Diversification Opportunities for Cementos Pacasmayo and James Hardie
0.05 | Correlation Coefficient |
Significant diversification
The 3 months correlation between Cementos and James is 0.05. Overlapping area represents the amount of risk that can be diversified away by holding Cementos Pacasmayo SAA and James Hardie Industries in the same portfolio, assuming nothing else is changed. The correlation between historical prices or returns on James Hardie Industries and Cementos Pacasmayo is a relative statistical measure of the degree to which these equity instruments tend to move together. The correlation coefficient measures the extent to which returns on Cementos Pacasmayo SAA are associated (or correlated) with James Hardie. Values of the correlation coefficient range from -1 to +1, where. The correlation of zero (0) is possible when the price movement of James Hardie Industries has no effect on the direction of Cementos Pacasmayo i.e., Cementos Pacasmayo and James Hardie go up and down completely randomly.
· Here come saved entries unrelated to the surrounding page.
@[simp] theorem State.disableLock_frame (s : State) (c : Cavity) :
    (s.disableLock c).pending = s.pending ∧ (s.disableLock c).clock = s.clock ∧ (s.disableLock c).pins = s.pins ∧
    (s.disableLock c).appliance = s.appliance ∧ (s.disableLock c).profiles = s.profiles ∧
    (s.disableLock c).scanner = s.scanner ∧ (s.disableLock c).table = s.table ∧ (s.disableLock c).seq = s.seq ∧
    (s.disableLock c).reg = s.reg ∧ (s.disableLock c).alloc = s.alloc ∧ (s.disableLock c).drive = s.drive ∧
    (s.disableLock c).fan = s.fan ∧ (s.disableLock c).limit = s.limit ∧ (s.disableLock c).link = s.link ∧
    (s.disableLock c).mail = s.mail ∧ (s.disableLock c).free = s.free :=
  ⟨rfl, rfl, rfl, rfl, rfl, rfl, rfl, rfl, rfl, rfl, rfl, rfl, rfl, rfl, rfl, rfl⟩

@[simp] theorem State.enableLock_frame (s : State) (c : Cavity) :
    (s.enableLock c).pending = s.pending ∧ (s.enableLock c).clock = s.clock ∧ (s.enableLock c).pins = s.pins ∧
    (s.enableLock c).appliance = s.appliance ∧ (s.enableLock c).profiles = s.profiles ∧
    (s.enableLock c).scanner = s.scanner ∧ (s.enableLock c).table = s.table ∧ (s.enableLock c).seq = s.seq ∧
    (s.enableLock c).reg = s.reg ∧ (s.enableLock c).fan = s.fan ∧ (s.enableLock c).free = s.free := by
  refine ⟨?_, ?_, ?_, ?_, ?_, ?_, ?_, ?_, ?_, ?_, ?_⟩ <;> (simp only [State.enableLock]; split <;> simp)

/-! ### Regulation -/

@[simp] theorem State.takeRegulate_frame (s : State) (c : Cavity) (r : RegRequest) :
    (s.takeRegulate c r).pending = s.pending ∧ (s.takeRegulate c r).clock = s.clock ∧
    (s.takeRegulate c r).pins = s.pins ∧ (s.takeRegulate c r).appliance = s.appliance ∧
    (s.takeRegulate c r).profiles = s.profiles ∧ (s.takeRegulate c r).scanner = s.scanner ∧
    (s.takeRegulate c r).table = s.table ∧ (s.takeRegulate c r).seq = s.seq ∧ (s.takeRegulate c r).drive = s.drive ∧
    (s.takeRegulate c r).locks = s.locks ∧ (s.takeRegulate c r).fan = s.fan ∧ (s.takeRegulate c r).limit = s.limit ∧
    (s.takeRegulate c r).link = s.link ∧ (s.takeRegulate c r).free = s.free := by
  refine ⟨?_, ?_, ?_, ?_, ?_, ?_, ?_, ?_, ?_, ?_, ?_, ?_, ?_, ?_⟩ <;> (simp only [State.takeRegulate]; split <;> simp)

@[simp] theorem State.takeOff_frame (s : State) (c : Cavity) :
    (s.takeOff c).pending = s.pending ∧ (s.takeOff c).clock = s.clock ∧ (s.takeOff c).pins = s.pins ∧
    (s.takeOff c).appliance = s.appliance ∧ (s.takeOff c).profiles = s.profiles ∧ (s.takeOff c).scanner = s.scanner ∧
    (s.takeOff c).table = s.table ∧ (s.takeOff c).seq = s.seq ∧ (s.takeOff c).drive = s.drive ∧
    (s.takeOff c).locks = s.locks ∧ (s.takeOff c).fan = s.fan ∧ (s.takeOff c).limit = s.limit ∧
    (s.takeOff c).link = s.link ∧ (s.takeOff c).mail = s.mail ∧ (s.takeOff c).free = s.free :=
  ⟨rfl, rfl, rfl, rfl, rfl, rfl, rfl, rfl, rfl, rfl, rfl, rfl, rfl, rfl, rfl⟩

@[simp] theorem State.dropRegulation_frame (s : State) (c : Cavity) :
    (s.dropRegulation c).pending = s.pending ∧ (s.dropRegulation c).clock = s.clock ∧
    (s.dropRegulation c).pins = s.pins ∧ (s.dropRegulation c).appliance = s.appliance ∧
    (s.dropRegulation c).profiles = s.profiles ∧ (s.dropRegulation c).scanner = s.scanner ∧
    (s.dropRegulation c).table = s.table ∧ (s.dropRegulation c).seq = s.seq ∧ (s.dropRegulation c).reg = s.reg ∧
    (s.dropRegulation c).alloc = s.alloc ∧ (s.dropRegulation c).drive = s.drive ∧
    (s.dropRegulation c).locks = s.locks ∧ (s.dropRegulation c).fan = s.fan ∧ (s.dropRegulation c).limit = s.limit ∧
    (s.dropRegulation c).link = s.link ∧ (s.dropRegulation c).free = s.free :=
  ⟨rfl, rfl, rfl, rfl, rfl, rfl, rfl, rfl, rfl, rfl, rfl, rfl, rfl, rfl, rfl, rfl⟩

@[simp] theorem takeRegulateRequest_frame (c : Cavity) (s : State) :
    (takeRegulateRequest c s).pending = s.pending ∧ (takeRegulateRequest c s).clock = s.clock ∧
    (takeRegulateRequest c s).pins = s.pins ∧ (takeRegulateRequest c s).appliance = s.appliance ∧
    (takeRegulateRequest c s).profiles = s.profiles ∧ (takeRegulateRequest c s).scanner = s.scanner ∧
    (takeRegulateRequest c s).table = s.table ∧ (takeRegulateRequest c s).seq = s.seq ∧
    (takeRegulateRequest c s).drive = s.drive ∧ (takeRegulateRequest c s).locks = s.locks ∧
    (takeRegulateRequest c s).fan = s.fan ∧ (takeRegulateRequest c s).limit = s.limit ∧
    (takeRegulateRequest c s).link = s.link ∧ (takeRegulateRequest c s).free = s.free := by
  refine ⟨?_, ?_, ?_, ?_, ?_, ?_, ?_, ?_, ?_, ?_, ?_, ?_, ?_, ?_⟩ <;>
    (simp only [takeRegulateRequest]; (repeat' split) <;> simp)

@[simp] theorem takeOffRequest_frame (c : Cavity) (s : State) :
    (takeOffRequest c s).pending = s.pending ∧ (takeOffRequest c s).clock = s.clock ∧
    (takeOffRequest c s).pins = s.pins ∧ (takeOffRequest c s).appliance = s.appliance ∧
    (takeOffRequest c s).profiles = s.profiles ∧ (takeOffRequest c s).scanner = s.scanner ∧
    (takeOffRequest c s).table = s.table ∧ (takeOffRequest c s).seq = s.seq ∧ (takeOffRequest c s).drive = s.drive ∧
    (takeOffRequest c s).locks = s.locks ∧ (takeOffRequest c s).fan = s.fan ∧ (takeOffRequest c s).limit = s.limit ∧
    (takeOffRequest c s).link = s.link ∧ (takeOffRequest c s).free = s.free := by
  refine ⟨?_, ?_, ?_, ?_, ?_, ?_, ?_, ?_, ?_, ?_, ?_, ?_, ?_, ?_⟩ <;>
    (simp only [takeOffRequest]; (repeat' split) <;> simp)
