-- ==== Sys2Proof/Tests/Slice0.lean ====
section
/-! SUPPORT. The model's own tests: terms that the well-formedness checks refuse, the reference's worked examples, one
step of many commands, and for each statement with hypotheses a state and operands that meet them. -/

namespace Sys2Proof.Tests

set_option Elab.async false

open Sys2Proof Sys2Proof.Machine

/-! ## Helpers -/

/-- A request's header: to this node, not posted. -/
def toNode : Header := ⟨false, false⟩

/-- A broadcast request's header. -/
def broadcast : Header := ⟨true, false⟩

/-- A HEAT record to 200.0 °C with two elements, its successor at position 1. -/
def heat : PhaseRecord :=
  { kind := .heat, target := some 2000, ramp := none, duration := none, limit := none, onLimit := .advance,
    elements := ⟨true, true, false, false⟩, convection := true, fanFloor := 1, locked := false, tier := .one,
    gate := none, next := some 1 }

/-- A COOL record to 60.0 °C that ends its chain. -/
def cool : PhaseRecord :=
  { heat with kind := .cool, target := some 600, elements := .empty, convection := false, next := none }

/-- A SOAK record of ten seconds, its successor at position 1. -/
def soak : PhaseRecord := { heat with kind := .soak, duration := some 10 }

/-- A DWELL record of ten seconds that ends its chain. -/
def dwell : PhaseRecord := { cool with kind := .dwell, target := none, duration := some 10 }

/-- A locked HEAT record that ends its chain. -/
def clean : PhaseRecord := { heat with target := some 4800, locked := true, next := none }

/-- A cavity reading of 200.0 °C with both probes VALID. -/
def warm : CavityReading :=
  { uptime := 10, probe := .valid, probeT := some 2000, probeTf := some 2000, catalyst := .valid,
    catalystT := some 1000, catalystTf := some 1000 }

/-- The same reading at another cavity temperature and grade. -/
def reads (probe : ChannelState) (t : Option Int) : CavityReading :=
  { warm with probe := probe, probeT := t, probeTf := t }

/-- Cavity 0 IDLE, bound to a profile with two elements on outputs 0 and 1, its latest reading VALID; records stand at
positions 0 to 3. -/
def ready : State :=
  { State.reset with
    table := (((State.reset.table.set 0 (some heat)).set 1 (some cool)).set 2 (some clean)).set 3 (some soak)
    profiles := State.reset.profiles.set .c0 { CavityProfile.default with
      outputs := ⟨some 0, some 1, none, none⟩, ratings := ⟨1200, 1100, 0, 0⟩ }
    seq := State.reset.seq.set .c0 { Sequencer.fresh .idle with bound := true }
    scanner := { Scanner.powerUp with latest := Scanner.powerUp.latest.set .c0 (some warm) }
    drive := { Drive.powerUp with
      outputs := (Drive.powerUp.outputs.set 0 { OutputRecord.unmapped with owner := some (.c0, .upper), rating := some 1200 }).set
        1 { OutputRecord.unmapped with owner := some (.c0, .lower), rating := some 1100 } } }

/-- `ready` with cavity 0's mailbox changed. -/
def withBox (s : State) (b : Mailbox) : State := { s with mail := { s.mail with cavity := s.mail.cavity.set .c0 b } }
Pair Corralation between Cementos Pacasmayo and James Hardie
Given the investment horizon of 90 days Cementos Pacasmayo SAA is expected to generate 0.57 times more return on investment than James Hardie. However, Cementos Pacasmayo SAA is 1.75 times less risky than James Hardie. It trades about 0.1 of its potential returns per unit of risk. James Hardie Industries is currently generating about -0.11 per unit of risk. If you would invest 525.00 in Cementos Pacasmayo SAA on December 28, 2024 and sell it today you would earn a total of 55.00 from holding Cementos Pacasmayo SAA or generate 10.48% return on investment over 90 days.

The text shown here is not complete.